*** Data extracts ***

/-- Requests at a stack's controller: one that reaches a populated, running place with tokens in its bucket and none
of its bucket waiting draws its tokens and is performed at once: a read changes nothing else, a masked write stores
the enabled bytes, a memory-side operation replaces the operand. Without the tokens it waits, a planned one setting
PLAN_EXH; outside the populated memory nothing changes; a waiting request is served once its bucket holds its
tokens. The re-read, the patrol scrub, the temperature and the self-refresh of a stack. Where a stack offset lies:
row, hashed pseudo-channel and bank, granule and byte; and the decoded address of the example. A reading of the
model: THROTTLE follows the temperature at once (log entry 81). -/
def Obligations.HbmRequests : Prop :=
  (let drawn (k : Stack) (acc : HbmAccess) (n : Nat) : Stack :=
     let p := acc.part.toNat
     match acc.cls with
     | .planned => { k with
         planBkt := Tab.set 0 k.planBkt p (Tab.get 0 k.planBkt p - n)
         planNow := Tab.set 0 k.planNow p (Tab.get 0 k.planNow p + n) }
     | .unplanned => { k with unplBkt := Tab.set 0 k.unplBkt p (Tab.get 0 k.unplBkt p - n) }
     | .free => k
   let bucket (k : Stack) (acc : HbmAccess) : Nat :=
     match acc.cls with
     | .planned => Tab.get 0 k.planBkt acc.part.toNat
     | .unplanned => Tab.get 0 k.unplBkt acc.part.toNat
     | .free => 2
   let cmd (acc : HbmAccess) (w : HbmWork) : Instr := match w with
     | .read => .hbmRead acc
     | .write data mask => .hbmWrite acc data mask
     | .oper op w data cmp => .memorySideOperation acc op w data cmp
   let legal (w : HbmWork) : Prop := match w with
     | .read => True
     | .write data mask => data.length = 64 ∧ mask.length = 64
     | .oper op _ _ _ => op ≠ 15
   let cost (w : HbmWork) : Nat := match w with | .oper .. => 2 | _ => 1
   (∀ (acc : HbmAccess) (w : HbmWork) (s : State), legal w → s.reaches { acc := acc, work := w } = true →
     let i := s.stackOf acc.addr.toNat
     let k := s.stack i
     let blk := acc.addr.toNat / 64 * 64
     k.selfref = false →
     ((∀ r ∈ k.waiting, r.acc.part ≠ acc.part ∨ r.acc.cls ≠ acc.cls) → cost w ≤ bucket k acc → acc.ecc = .clean →
       s.lost = [] →
       ∃ t, Sys2Proof.Machine.exec (cmd acc w) s = .next t ∧
         match w with
         | .read => t = s.modStack i (drawn · acc 1)
         | .write data mask =>
           t = { s.modStack i (drawn · acc 1) with mem := t.mem } ∧
           (∀ j, j < 64 → t.byte (blk + j) = if mask.getD j false then data.getD j 0 else s.byte (blk + j)) ∧
           ∀ b, (b < blk ∨ blk + 64 ≤ b) → t.byte b = s.byte b
         | .oper op w data cmp =>
           let n := operWidth op w
           let r := operNew op w (s.le acc.addr.toNat n) data.toNat cmp.toNat
           (r.2.sat = false ∨ s.census.ring.en = false →
             t.le acc.addr.toNat n = r.1 % 256 ^ n ∧
             ∀ b, (b < acc.addr.toNat ∨ acc.addr.toNat + n ≤ b) → t.byte b = s.byte b) ∧
           t.carrels = s.carrels ∧
           (r.2.sat = false → t = { s with hbm := t.hbm, mem := t.mem } ∧ (∀ j, j ≠ i → t.stack j = s.stack j) ∧
             t.stack i = { drawn k acc 2 with nanProd := satAdd k.nanProd r.2.nan, ovf := satAdd k.ovf r.2.ovf })) ∧
     (acc.cls ≠ .free →
       ((∃ r ∈ k.waiting, r.acc.part = acc.part ∧ r.acc.cls = acc.cls) ∨ bucket k acc < cost w) →
       Sys2Proof.Machine.exec (cmd acc w) s = .next (s.modStack i fun k =>
         { k with
           waiting := k.waiting ++ [{ acc := acc, work := w }]
           planExh := if acc.cls = .planned then Tab.set false k.planExh acc.part.toNat true else k.planExh }))) ∧
   (∀ (acc : HbmAccess) (w : HbmWork) (s : State), legal w → s.hbmEnd ≤ acc.addr.toNat →
     Sys2Proof.Machine.exec (cmd acc w) s = .next s) ∧
   ∀ (i : BitVec 3) (part : BitVec 6) (planned : Bool) (s : State) (r : HbmReq),
     (s.stack i.toNat).selfref = false →
     (s.stack i.toNat).waiting.find? (fun r => decide (r.acc.part = part) &&
       decide (r.acc.cls = if planned then .planned else .unplanned)) = some r →
     (bucket (s.stack i.toNat) r.acc < cost r.work →
       Sys2Proof.Machine.exec (.tokenWaitServed i part planned) s = .next s) ∧
     (1 ≤ bucket (s.stack i.toNat) r.acc → r.work = .read → r.acc.ecc = .clean → s.lost = [] →
       Sys2Proof.Machine.exec (.tokenWaitServed i part planned) s = .next (s.modStack i.toNat fun k =>
         drawn { k with waiting := k.waiting.erase r } r.acc 1))) ∧
  ((∀ (addr : BitVec 44) (clean : Bool) (s : State) (x : HbmAccess),
     let i := s.stackOf addr.toNat
     (s.stack i).reread.find? (fun x => decide (x.addr = addr)) = some x →
     ∃ t, Sys2Proof.Machine.exec (.hbmReread addr clean) s = .next t ∧
       (t.stack i).reread = (s.stack i).reread.erase x ∧ t.census.ring.num = s.census.ring.num + 1 ∧
       t.carrels = s.carrels ∧
       (s.census.ring.en = false → t.mem = s.mem ∧ (clean = true → t.lost = s.lost) ∧
         (clean = false → Tab.get false t.lost (addr.toNat / 8) = true))) ∧
   (∀ (i : BitVec 3) (addr : BitVec 44) (n : BitVec 4) (s : State), (s.stack i.toNat).scrubEn = true →
     s.stackOf addr.toNat = i.toNat → addr.toNat < s.hbmEnd →
     Sys2Proof.Machine.exec (.patrolScrubRead i addr .clean) s = .next s ∧
     ((s.stack i.toNat).corrPeriod + n.toNat ≤ s.census.corrLimit.toNat →
       Sys2Proof.Machine.exec (.patrolScrubRead i addr (.corrected n)) s = .next (s.modStack i.toNat fun k =>
         { k with corr := satAdd k.corr n.toNat, corrPeriod := k.corrPeriod + n.toNat })) ∧
     ∃ t, Sys2Proof.Machine.exec (.patrolScrubRead i addr .uncorrectable) s = .next t ∧
       (t.stack i.toNat).uncorr = satInc (s.stack i.toNat).uncorr ∧
       ∃ x, (t.stack i.toNat).reread = (s.stack i.toNat).reread ++ [x] ∧ x.addr = addr) ∧
   (∀ (i : BitVec 3) (temp : BitVec 16) (s : State),
     Sys2Proof.Machine.exec (.hbmTempRise i temp) s = .next (s.modStack i.toNat fun k => { k with
       temp := temp
       tmax := if k.tmax.toInt < temp.toInt then temp else k.tmax
       refrate :=
         let r : BitVec 2 := if temp.toInt ≤ 1360 then 0 else if temp.toInt ≤ 1520 then 1 else 2
         if k.refrate < r then r else k.refrate
       throttle := decide (1680 < temp.toInt) })) ∧
   ∀ (i : BitVec 3) (s : State),
     ((s.stack i.toNat).selfref = true → Sys2Proof.Machine.exec (.selfRefreshExit i) s =
       .next (s.modStack i.toNat fun k => { k with exiting := true })) ∧
     ((s.stack i.toNat).selfref = true → (s.stack i.toNat).exiting = true → (s.stack i.toNat).waiting = [] →
       Sys2Proof.Machine.exec (.selfRefreshExitDone i) s =
         .next (s.modStack i.toNat fun k => { k with selfref := false, exiting := false, waiting := [] })) ∧
     ((s.stack i.toNat).selfref = false → Sys2Proof.Machine.exec (.selfRefreshExitDone i) s = .next s)) ∧
  (∀ s : State, s.halfMode = false → s.hbmPlaceOf 0x0012345B40 =
     { stack := 5, channel := 24, pch := 48, bank := 6, row := 18, granule := 3, byte := 0x40 }) ∧
  ∀ stack so : Nat,
    let x := decodeSo stack so
    x.channel = x.pch / 2 ∧ x.pch < 64 ∧ x.bank < 32 ∧ x.granule < 4 ∧ x.byte < 256 ∧
    so = x.row * 2 ^ 21 + (x.bank ^^^ (x.row / 64 % 32)) * 2 ^ 16 + (x.pch ^^^ (x.row % 64)) * 2 ^ 10 +
      x.granule * 2 ^ 8 + x.byte
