/-! ### retire -/

@[simp] theorem State.retire_pending (s : State) (c : BitVec 12) (len : Nat) :
    (s.retire c len).pending = s.pending := rfl
@[simp] theorem State.retire_fresh (s : State) (c : BitVec 12) (len : Nat) :
    (s.retire c len).fresh = s.fresh := rfl
@[simp] theorem State.retire_mem (s : State) (c : BitVec 12) (len : Nat) :
    (s.retire c len).mem = s.mem := rfl
@[simp] theorem State.retire_lost (s : State) (c : BitVec 12) (len : Nat) :
    (s.retire c len).lost = s.lost := rfl
@[simp] theorem State.retire_halts (s : State) (c : BitVec 12) (len : Nat) :
    (s.retire c len).halts = s.halts := rfl
@[simp] theorem State.retire_ownChip (s : State) (c : BitVec 12) (len : Nat) :
    (s.retire c len).ownChip = s.ownChip := rfl
@[simp] theorem State.retire_gateOnly (s : State) (c : BitVec 12) (len : Nat) :
    (s.retire c len).gateOnly = s.gateOnly := rfl
@[simp] theorem State.retire_tick (s : State) (c : BitVec 12) (len : Nat) :
    (s.retire c len).tick = s.tick := rfl
@[simp] theorem State.retire_plans (s : State) (c : BitVec 12) (len : Nat) :
    (s.retire c len).plans = s.plans := rfl
@[simp] theorem State.retire_hbm (s : State) (c : BitVec 12) (len : Nat) :
    (s.retire c len).hbm = s.hbm := rfl
@[simp] theorem State.retire_retried (s : State) (c : BitVec 12) (len : Nat) :
    (s.retire c len).retried = s.retried := rfl
@[simp] theorem State.retire_paid (s : State) (c : BitVec 12) (len : Nat) :
    (s.retire c len).paid = s.paid := rfl
@[simp] theorem State.retire_links (s : State) (c : BitVec 12) (len : Nat) :
    (s.retire c len).links = s.links := rfl
@[simp] theorem State.retire_chain (s : State) (c : BitVec 12) (len : Nat) :
    (s.retire c len).chain = s.chain := rfl
@[simp] theorem State.retire_seg (s : State) (c : BitVec 12) (len : Nat) :
    (s.retire c len).seg = s.seg := rfl
@[simp] theorem State.retire_host (s : State) (c : BitVec 12) (len : Nat) :
    (s.retire c len).host = s.host := rfl
@[simp] theorem State.retire_census (s : State) (c : BitVec 12) (len : Nat) :
    (s.retire c len).census = s.census := rfl
@[simp] theorem State.retire_keepers (s : State) (c : BitVec 12) (len : Nat) :
    (s.retire c len).keepers = s.keepers := rfl
@[simp] theorem State.retire_gauges (s : State) (c : BitVec 12) (len : Nat) :
    (s.retire c len).gauges = s.gauges := rfl
@[simp] theorem State.retire_train (s : State) (c : BitVec 12) (len : Nat) :
    (s.retire c len).train = s.train := rfl
@[simp] theorem State.retire_sec (s : State) (c : BitVec 12) (len : Nat) :
    (s.retire c len).sec = s.sec := rfl
@[simp] theorem State.retire_dict (s : State) (c : BitVec 12) (len : Nat) :
    (s.retire c len).dict = s.dict := rfl
@[simp] theorem State.retire_start (s : State) (c : BitVec 12) (len : Nat) :
    (s.retire c len).start = s.start := rfl
@[simp] theorem State.retire_map (s : State) (c : BitVec 12) (len : Nat) :
    (s.retire c len).map = s.map := rfl
@[simp] theorem State.retire_power (s : State) (c : BitVec 12) (len : Nat) :
    (s.retire c len).power = s.power := rfl
@[simp] theorem State.retire_sent (s : State) (c : BitVec 12) (len : Nat) :
    (s.retire c len).sent = s.sent := rfl

/-! ### Carrels -/

/-- A carrel read after a carrel is written. -/
theorem State.carrel_setCarrel (s : State) (c d : BitVec 12) (k : Carrel) :
    (s.setCarrel c k).carrel d = if d = c then k else s.carrel d := by
  unfold State.carrel State.setCarrel
  simp only [Tab.get_set]
  by_cases h : d = c
  · subst h; simp
  · have : ¬ d.toNat = c.toNat := fun e => h (BitVec.eq_of_toNat_eq e)
    simp [h, this]

@[simp] theorem State.carrel_setCarrel_same (s : State) (c : BitVec 12) (k : Carrel) :
    (s.setCarrel c k).carrel c = k := by simp [State.carrel_setCarrel]

theorem State.carrel_setCarrel_other (s : State) {c d : BitVec 12} (k : Carrel) (h : d ≠ c) :
    (s.setCarrel c k).carrel d = s.carrel d := by simp [State.carrel_setCarrel, h]

@[simp] theorem State.carrel_modCarrel_same (s : State) (c : BitVec 12) (f : Carrel → Carrel) :
    (s.modCarrel c f).carrel c = f (s.carrel c) := by simp [State.modCarrel]

theorem State.carrel_modCarrel_other (s : State) {c d : BitVec 12} (f : Carrel → Carrel) (h : d ≠ c) :
    (s.modCarrel c f).carrel d = s.carrel d := by simp [State.modCarrel, State.carrel_setCarrel, h]

@[simp] theorem State.setByte_carrel (s : State) (a : Nat) (b : Byte) (c : BitVec 12) :
    (s.setByte a b).carrel c = s.carrel c := rfl

@[simp] theorem State.draw_carrel (s : State) (c : BitVec 12) : s.draw.2.carrel c = s.carrel c := rfl

/-- A bank read after a bank is written. -/
theorem Carrel.bank_setBank (k : Carrel) (a b : BankId) (x : Bank) :
    (k.setBank a x).bank b = if b = a then x else k.bank b := by
  cases a <;> cases b <;> rfl

@[simp] theorem Carrel.bank_setBank_same (k : Carrel) (a : BankId) (x : Bank) : (k.setBank a x).bank a = x := by
  cases a <;> rfl

@[simp] theorem Carrel.setBank_dataBank (k : Carrel) (a : BankId) (x : Bank) :
    (k.setBank a x).dataBank = k.dataBank := by cases a <;> rfl

@[simp] theorem Carrel.setBank_retBank (k : Carrel) (a : BankId) (x : Bank) :
    (k.setBank a x).retBank = k.retBank := by cases a <;> rfl

end Sys2Proof.Machine
end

*** End of Data extracts ***

When you reach the line containing "(s.retire c len).gateOnly" in the data above, start copying exactly, and stop after the line containing "(s.retire c len).host = s.host := rfl".

Output of the exercise:
    (s.retire c len).gateOnly = s.gateOnly := rfl
@[simp] theorem State.retire_tick (s : State) (c : BitVec 12) (len : Nat) :
    (s.retire c len).tick = s.tick := rfl
@[simp] theorem State.retire_plans (s : State) (c : BitVec 12) (len : Nat) :
    (s.retire c len).plans = s.plans := rfl
@[simp] theorem State.retire_hbm (s : State) (c : BitVec 12) (len : Nat) :
    (s.retire c len).hbm = s.hbm := rfl
@[simp] theorem State.retire_retried (s : State) (c : BitVec 12) (len : Nat) :
    (s.retire c len).retried = s.retried := rfl
@[simp] theorem State.retire_paid (s : State) (c : BitVec 12) (len : Nat) :
    (s.retire c len).paid = s.paid := rfl
@[simp] theorem State.retire_links (s : State) (c : BitVec 12) (len : Nat) :
    (s.retire c len).links = s.links := rfl
@[simp] theorem State.retire_chain (s : State) (c : BitVec 12) (len : Nat) :
    (s.retire c len).chain = s.chain := rfl
@[simp] theorem State.retire_seg (s : State) (c : BitVec 12) (len : Nat) :
    (s.retire c len).seg = s.seg := rfl
@[simp] theorem State.retire_host (s : State) (c : BitVec 12) (len : Nat) :
    (s.retire c len).host = s.host := rfl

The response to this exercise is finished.